17:15 〜 19:15
[AAS03-P03] Estimation of the Probable Maximum Precipitation for Mesoscale Convective Systems Using a Numerical Weather Model
キーワード:線状降水帯、Weather Research and Forecasting model
PMP has traditionally been defined as “the greatest depth of precipitation for a given duration meteorologically possible for a design watershed at a particular location at a particular time of year”. Common methods for estimating PMP include the statistical approach and hydrometeorological techniques, which are widely used for the design of dams, nuclear power plants, and other infrastructure. Despite these traditional definitions and estimation methods of PMP being used worldwide, various issues have been pointed out with these traditional definitions and estimation methods of PMP, such as the lack of consideration for physical processes, assumptions like climate stationarity, and others.
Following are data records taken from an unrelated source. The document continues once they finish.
-- ==== Sys2Proof/Certificates/Slice0/Obligations.lean ====
section
/-! DEFINITION. The statements for the provers, in the order of `OBLIGATIONS.json`. Every statement quantifies over the
state, hence over the instance `cfg`, over every content of the registers and buffers, free values included, and over
every answer the environment gives (R221). -/

open Sys2Proof Sys2Proof.Machine

/-! ### Frames, decoding, the command port -/

/-- R101: what makes a frame legal, the ten legal words, the choice by `OPC` alone, and the response to every other
frame. -/
def Obligations.LegalFramesAreTheTenWords : Prop :=
  (∀ f : Frame, (∃ i, decodeFrame f = .ok i) ↔
    f.cmd.extractLsb' 9 23 = 0#23 ∧
    f.cmd.extractLsb' 0 8 ∈
      [0x01#8, 0x02#8, 0x10#8, 0x11#8, 0x12#8, 0x20#8, 0x21#8, 0x30#8, 0x31#8] ∧
    (f.cmd.extractLsb' 0 8 ≠ 0x21#8 → f.cmd.getLsbD 8 = false)) ∧
  (∀ f : Frame, (∃ i, decodeFrame f = .ok i) ↔ f.legal = true) ∧
  (∀ (f : Frame) (i : Instr), decodeFrame f = .ok i → i.opc = f.cmd.extractLsb' 0 8) ∧
  (∀ s : State, s.resetLine = [] → ({ cmd := s.cmd, arg := s.arg } : Frame).legal = false →
    accept s = .next (s.ended { status := .illegalCommand } []))

/-- Decoding what a command encodes to gives the command; and a frame that decodes is the encoding of its command in
every bit of `CMD`, and in every bit of `ARG` unless the command ignores `ARG` (R98 to R100, R110). -/
def Obligations.DecodeAndEncodeAgree : Prop :=
  (∀ i : Instr, decodeFrame (encodeInstr i) = .ok i) ∧
  ∀ (f : Frame) (i : Instr), decodeFrame f = .ok i →
    (encodeInstr i).cmd = f.cmd ∧
    ((encodeInstr i).arg = f.arg ∨ i = .encode ∨ i = .openCh ∨ i = .negotiate ∨ i = .close)

/-- The ten legal words of R100 and some illegal ones of V-D2, written out. -/
def Obligations.SampleFramesDecode : Prop :=
  decodeFrame ⟨0x00000001#32, 488#32⟩ = .ok (.decode 488#32) ∧
  decodeFrame ⟨0x00000002#32, 0#32⟩ = .ok .encode ∧
  decodeFrame ⟨0x00000010#32, 0#32⟩ = .ok .openCh ∧
  decodeFrame ⟨0x00000011#32, 0#32⟩ = .ok .negotiate ∧
  decodeFrame ⟨0x00000012#32, 0#32⟩ = .ok .close ∧
  decodeFrame ⟨0x00000020#32, 500#32⟩ = .ok (.read 500#32) ∧
  decodeFrame ⟨0x00000021#32, 500#32⟩ = .ok (.write false 500#32) ∧
  decodeFrame ⟨0x00000121#32, 500#32⟩ = .ok (.write true 500#32) ∧
  decodeFrame ⟨0x00000030#32, 500#32⟩ = .ok (.tick 500#32) ∧
  decodeFrame ⟨0x00000031#32, 500#32⟩ = .ok (.run 500#32) ∧
  decodeFrame ⟨0x00000120#32, 500#32⟩ = .error .strayVerifyFlag ∧
  decodeFrame ⟨0x00000221#32, 500#32⟩ = .error .reservedBits ∧
  decodeFrame ⟨0x00000000#32, 0#32⟩ = .error .unassignedOpcode

/-- A command ends by responding unless a reset comes first; the response frame is made of the response registers and of
`STATE` after the command, at the places R103 gives, with the codes of R103, R20 and R27. -/
def Obligations.ResponseFrameMirrorsRegisters : Prop :=
  (∀ (r : Reply) (s : State),
    (s.resetLine = [] → endCommand r s = respond r s) ∧ respond r s = s.ended r [] ∧
    (respond r s).history = s.history ++ [.response (respond r s).visible.rsp (respond r s).lastCode] ∧
    (respond r s).visible.rsp.extractLsb' 0 8 = (respond r s).lastStatus.code ∧
    (respond r s).visible.rsp.extractLsb' 8 2 = (respond r s).lastPhase.code ∧
    (respond r s).visible.rsp.extractLsb' 10 2 = (respond r s).lastVerify.code ∧
    (respond r s).visible.rsp.extractLsb' 12 3 = (respond r s).sess.code ∧
    (respond r s).visible.rsp.getLsbD 15 = (respond r s).lastTerm ∧
    (respond r s).visible.rsp.extractLsb' 16 16 = 0#16) ∧
  [Status.ok, .openFailed, .negotiationFailed, .readFailed, .writeFailed, .sizeMismatch, .bufferOverflow, .refused,
    .illegalCommand].map Status.code =
      [0x00#8, 0x01#8, 0x02#8, 0x03#8, 0x04#8, 0x05#8, 0x06#8, 0x80#8, 0x81#8] ∧
  [Session.closed, .opened, .hostReady, .busOn, .active].map Session.code = [0#3, 1#3, 2#3, 3#3, 4#3] ∧
  [Phase.none, .first, .second].map Phase.code = [0#2, 1#2, 2#2] ∧
  [Verify.notDone, .isMatch, .mismatch, .readBackFailed].map Verify.code = [0#2, 1#2, 2#2, 3#2]

/-- A frame that is presented to an idle block and decodes to a command is executed by that very step, and the step
adds nothing around it but taking the host's action from the port (R15, R28, R101). -/
def Obligations.StepRunsDecodedCommand : Prop :=
  ∀ (s : State) (rest : List HostAction) (i : Instr),
    s.hostPort = .present :: rest → s.busy = false → decodeFrame ⟨s.cmd, s.arg⟩ = .ok i →
      step s = exec i { s with hostPort := rest }

/-- While `BUSY` = 1 the host's writes and frames have no effect and are not remembered (R245, R246); a host that waits
lets the running command go on, so that any number of accesses can fall between two ticks (the model's choice,
log 10). -/
def Obligations.BusyBlockDropsWritesAndFrames : Prop :=
  (∀ (s : State) (rest : List HostAction) (a : HostAction),
    s.hostPort = a :: rest → s.busy = true → (∀ r, a ≠ .get r) → a ≠ .reset → a ≠ .wait →
      step s = .next { s with hostPort := rest }) ∧
  ∀ (s : State) (rest : List HostAction), s.hostPort = .wait :: rest →
    step s = .next (advance { s with hostPort := rest })

/-- An idle block that the host leaves alone waits for the next command (R214): nothing changes (log 10, 18). -/
def Obligations.IdleBlockWaits : Prop :=
  (∀ s : State, s.hostPort = [] → s.activity = .idle → step s = .next s) ∧
  ∀ (s : State) (rest : List HostAction), s.hostPort = .wait :: rest → s.activity = .idle →
    step s = .next { s with hostPort := rest }

/-- The host's accesses (R24 to R28, R110, R227): a write to an idle block writes what it names and nothing else; a read,
also while `BUSY` = 1, changes no register and reports the number the register, word or byte holds. The model's choices
in it: the accesses arrive one at a time on a port (log 1); a read of an unspecified word or byte reports its free value
and does not stop, where R33 leaves a fault or a free draw open and U9 says fault (log 2); a read is answered while
`BUSY` = 1 and the running command makes no progress by it (log 10); an access to what does not exist faults (log 11);
`BOARD_NAME` can be read (log 31); `RSP` can be read (log 32). -/
def Obligations.HostWritesLand : Prop :=
  (∀ (s : State) (v : Word32), hostTurn (.setCmd v) { s with busy := false } = .next { s with busy := false, cmd := v }) ∧
  (∀ (s : State) (v : Word32), hostTurn (.setArg v) { s with busy := false } = .next { s with busy := false, arg := v }) ∧
  (∀ (s : State) (n : List Byte), s.busy = false →
    (n.length ≤ s.cfg.boardNameMax → hostTurn (.setBoardName n) s = .next { s with boardName := n }) ∧
    (s.cfg.boardNameMax < n.length → hostTurn (.setBoardName n) s = .fault .boardNameTooLong)) ∧
  (∀ (s : State) (k : Nat) (v : Word), s.busy = false →
    (k < s.cfg.outNamedWords →
      ∃ f, hostTurn (.setOutRec k v) s = .next { s with outRec := f } ∧
        ∀ j, f.read j = if j = k then v else s.outRec.read j) ∧
    (s.cfg.outNamedWords ≤ k → hostTurn (.setOutRec k v) s = .fault .noSuchLocation)) ∧
  (∀ (s : State) (i : Nat) (b : Byte), s.busy = false →
    (i < 488 →
      ∃ f, hostTurn (.setRxArea i b) s = .next { s with rxArea := f } ∧
        ∀ j, f.read j = if j = i then b else s.rxArea.read j) ∧
    (488 ≤ i → hostTurn (.setRxArea i b) s = .fault .noSuchLocation)) ∧
  (∀ (s : State) (r : HostReg),
    (∀ x, hostGet s.cfg s.visible r = some x →
      hostTurn (.get r) s = .next { s with history := s.history ++ [.got r x] }) ∧
    (hostGet s.cfg s.visible r = none → hostTurn (.get r) s = .fault .noSuchLocation)) ∧
  ∀ s : State,
    [HostReg.sess, .drvValid, .chValid, .busy, .inValid, .txValid, .lastStatus, .lastPhase, .lastCode, .lastVerify,
      .rbCode, .lastTerm, .cmd, .arg].map (hostGet s.cfg s.visible) =
      [s.sess.code.toNat, s.drvValid.toNat, s.chValid.toNat, s.busy.toNat, s.inValid.toNat, s.txValid.toNat,
        s.lastStatus.code.toNat, s.lastPhase.code.toNat, s.lastCode.toNat, s.lastVerify.code.toNat, s.rbCode.toNat,
        s.lastTerm.toNat, s.cmd.toNat, s.arg.toNat].map (fun n => some (.bits (BitVec.ofNat 32 n))) ∧
    hostGet s.cfg s.visible .boardName = some (.bytes s.boardName) ∧
    hostGet s.cfg s.visible .rsp =
      some (.bits (rspWord s.lastStatus s.lastPhase s.lastVerify s.sess s.lastTerm)) ∧
    (∀ k, hostGet s.cfg s.visible (.inRec k) =
      if k < 122 then some (.bits (BitVec.ofNat 32 (s.inRec.read k).toNat)) else none) ∧
    (∀ k, hostGet s.cfg s.visible (.outRec k) =
      if k < s.cfg.outNamedWords then some (.bits (BitVec.ofNat 32 (s.outRec.read k).toNat)) else none) ∧
    (∀ i, hostGet s.cfg s.visible (.rxArea i) =
      if i < 488 then some (.bits (BitVec.ofNat 32 (s.rxArea.read i).toNat)) else none) ∧
    (∀ i, hostGet s.cfg s.visible (.txBuf i) =
      if i < 244 then some (.bits (BitVec.ofNat 32 (s.txBuf.read i).toNat)) else none) ∧
    ∀ i, hostGet s.cfg s.visible (.rbBuf i) =
      if i < 244 then some (.bits (BitVec.ofNat 32 (s.rbBuf.read i).toNat)) else none

/-- With `little` the byte at the even offset is bits 7 to 0 of its word, with `big` bits 15 to 8 (R11, R65); and a byte
the host writes to `RX_AREA` changes exactly the word it lies in, in that half (R66). -/
def Obligations.HostByteChangesOneWordHalf : Prop :=
  (∀ (m : Memory) (k : Nat),
    (Region.word .little m k).extractLsb' 0 8 = m.read (2 * k) ∧
    (Region.word .little m k).extractLsb' 8 8 = m.read (2 * k + 1) ∧
    (Region.word .big m k).extractLsb' 8 8 = m.read (2 * k) ∧
    (Region.word .big m k).extractLsb' 0 8 = m.read (2 * k + 1)) ∧
  (∀ v : Word,
    byteOf .little v false = v.extractLsb' 0 8 ∧ byteOf .little v true = v.extractLsb' 8 8 ∧
    byteOf .big v false = v.extractLsb' 8 8 ∧ byteOf .big v true = v.extractLsb' 0 8) ∧
  ∀ (bo : ByteOrder) (m : Memory) (k j : Nat) (odd : Bool) (b : Byte),
    (j ≠ k → Region.word bo (m.write (2 * k + odd.toNat) b) j = Region.word bo m j) ∧
    byteOf bo (Region.word bo (m.write (2 * k + odd.toNat) b) k) odd = b ∧
    byteOf bo (Region.word bo (m.write (2 * k + odd.toNat) b) k) (!odd) = byteOf bo (Region.word bo m k) (!odd)

/-! ### Reset -/

/-- The value of every piece of state after reset (R33). -/
def Obligations.ResetStateValues : Prop :=
  State.reset.atReset ∧ State.reset.cfg.nullHandle = 0

/-- A reset clears the block in any state and closes nothing (R240, R241). -/
def Obligations.ResetClearsBlockAndClosesNothing : Prop :=
  ∀ (s : State) (rest : List HostAction), s.hostPort = .reset :: rest →
    ∃ t, step s = .next t ∧ t.atReset ∧ t.cfg = s.cfg ∧ t.history = s.history ++ [.reset]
Therefore, in recent years, the estimation of PMP using numerical weather models has gained attention due to the ability to obtain spatiotemporal rainfall distributions based on physical laws through numerical calculations. Traditional PMP estimation methods using numerical weather models have successfully increased precipitation amounts by maximizing relative humidity in the initial and boundary conditions (RHM: Relative Humidity Maximization), which leads to the maximization of water vapor content. On the other hand, previous studies have shown that applying this conventional method to mesoscale convective systems (MCSs) rainfall events does not necessarily lead to an increase in precipitation amounts, indicating challenges in estimating PMP for MCSs using numerical weather models. This study investigates a new method for estimating PMP using numerical weather models, focusing on rainfall events associated with MCSs.